The rivière du Castor (/fr/, River of the Beaver) is a tributary of Rivière à l'Ours, flowing successively in the municipalities of Sainte-Hedwidge and Saint-Prime, in the Le Domaine-du-Roy Regional County Municipality, in the administrative region of Saguenay–Lac-Saint-Jean, in the province of Quebec, in Canada.

The Beaver River valley is served by the 3rd range road, the Marcel-Auclair road and the 6th range road.

Forestry and agriculture are the main economic activities in this valley.

The surface of the Beaver River is usually frozen from the beginning of December to the end of March, except the rapids areas; however, safe traffic on the ice is generally from mid-December to mid-March.

== Geography ==
The Beaver River originates at the confluence of two forest streams (altitude: 260 m), in Sainte-Hedwidge.

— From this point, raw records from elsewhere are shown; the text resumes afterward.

/-- MEMC: a transfer channel's EN (R558, R559). -/
def memcWrite (o : Nat) (v : Word) (s : State) : State :=
  let a := 0x30040000 + o
  if 0x400 ≤ o ∧ o < 0x480 ∧ o % 16 = 0 then
    let c := (o - 0x400) / 16
    (enWrite a v
      (fun s => if s.getB F.MEMC_XF_CTL.DRAINING c then s else (s.set F.MEMC_XF_CTL.EN 1 c).setXfer c { active := true, beat := 0 })
      (fun s =>
        let s := s.set F.MEMC_XF_CTL.EN 0 c
        if (s.xfer c).active then s.set F.MEMC_XF_CTL.DRAINING 1 c else s) s).answer .done
  else (codeWrite a v s).answer .done

/-- TND: a mailbox's command and data (R486). -/
def tndRegWrite (m : Master) (x : WriteCtx) (o : Nat) (v : Word) (s : State) : State :=
  let a := 0x30050000 + o
  let mb := o / 0x400
  if 0xC00 ≤ o then s.answer .done
  else if !mailboxWriter s m mb then busError s
  else if o % 0x400 = 0 then tndWrite m mb x.cmd s
  else if 0x100 ≤ o % 0x400 && s.getB F.TND_STAT.BUSY mb then s.answer .done
  else (codeWrite a v s).answer .done

/-- SPX: heartbeat answers, SPX_KREQ and the claim record (R432, R434, R442). -/
def spxWrite (m : Master) (x : WriteCtx) (o : Nat) (v : Word) (s : State) : State :=
  let p := o / 0x8000
  let r := o % 0x8000
  let answer (one : Bool) : State := match hbWriter s m p one with
    | some c => hbAnswer p c x.us v s
    | none => s
  (if r = 0x14 then answer false
    else if r = 0x18 then answer true
    else if r = 0x20 then kreqWrite m p v s
    else if 0x24 ≤ r ∧ r < 0x34 then (if kreqWriter s m p then codeWrite (0x30080000 + o) v s else s)
    else if r = 0x34 then claimCommit m p s
    else codeWrite (0x30080000 + o) v s).answer .done

/-- WHL: the write queue, loop enables, table descriptors, the handover (R176 to R180, R186, R196). -/
def whlWrite (m : Master) (x : WriteCtx) (o : Nat) (v : Word) (s : State) : State :=
  let a := 0x30090000 + o
  let w := o / 0x1000
  let r := o % 0x1000
  if 0x8000 ≤ o then (if o = 0x8004 then handoverWrite m v s else (codeWrite a v s).answer .done)
  else if r = 0 then
    let s := codeWrite a v s
    (if v.getLsbD 28 then cqFlush w s else s).answer .done
  else if 0x100 ≤ r ∧ r < 0x200 ∧ r % 0x20 = 0 then
    let l := (r - 0x100) / 0x20
    (enWrite a v (loopEnable w l x.sameCycle) (loopDisable w l) s).answer .done
  else if 0x400 ≤ r ∧ r < 0x440 then tblCfgWrite m w ((r - 0x400) / 4) v s
  else (codeWrite a v s).answer .done

/-- The field a refused Flyer write sets; only sources have one (R296). -/
def cfgIgn (k : Option Nat) (s : State) : State :=
  match k with
  | some k => s.set F.FLY_SRC_STAT.CFG_IGN 1 k
  | none => s

/-- A configuration register of a Flyer unit (R296): ignored while the unit's EN is set, but for its status bits. -/
def flyCfg (en : Bool) (k : Option Nat) (a : Nat) (v : Word) (s : State) : State :=
  if en then cfgIgn k (codeWriteKeep (accMask a .rw) a v s) else codeWrite a v s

This source is located at:
- 1.6 km west of a curve of the Rivière aux Iroquois;
- 12.3 km south-east of downtown Saint-Félicien;
- 8.9 km north-west of downtown Sainte-Hedwidge;
- 9.5 km south-east of the mouth of the Beaver river.

From its source, the Beaver river flows over 13 km with a drop of 150 m especially in forest areas, according to the following segments:

- 4.6 km towards the north by entering Saint-Prime, forming a hook towards the east, up to the chemin du 6e rang;
- 3.9 km towards the north, forming a big S, first in the forest zone, then agricultural, until the Marcel-Auclair road;
- 4.5 km towards the north in the agricultural zone, bending towards the northwest, forming a 0.4 km loop on the northeast side of the 3rd range road, then more or less along this last road by the southwest side, by crossing the Talbot road, to its mouth.

The Beaver river flows into a bend on the south bank of the Rivière à l'Ours, on the southwest side of the 3rd range road. This confluence is located at:

- 3.2 km south-east of downtown Saint-Félicien;
- 7.6 km west of downtown Sainte-Hedwidge;
- 3.8 km south-west of the mouth of the Beaver river.

From the mouth of the Beaver river, the current successively descends the course of the Rivière à l'Ours on 2.3 km toward the North-east; the Ashuapmushuan River towards the south-east on 7.3 km; then crosses lake Saint-Jean east on 41.1 km (ie its full length), follows the course of the Saguenay River via the Petite Décharge on 172.3 km east to Tadoussac where it merges with the Saint Lawrence Estuary.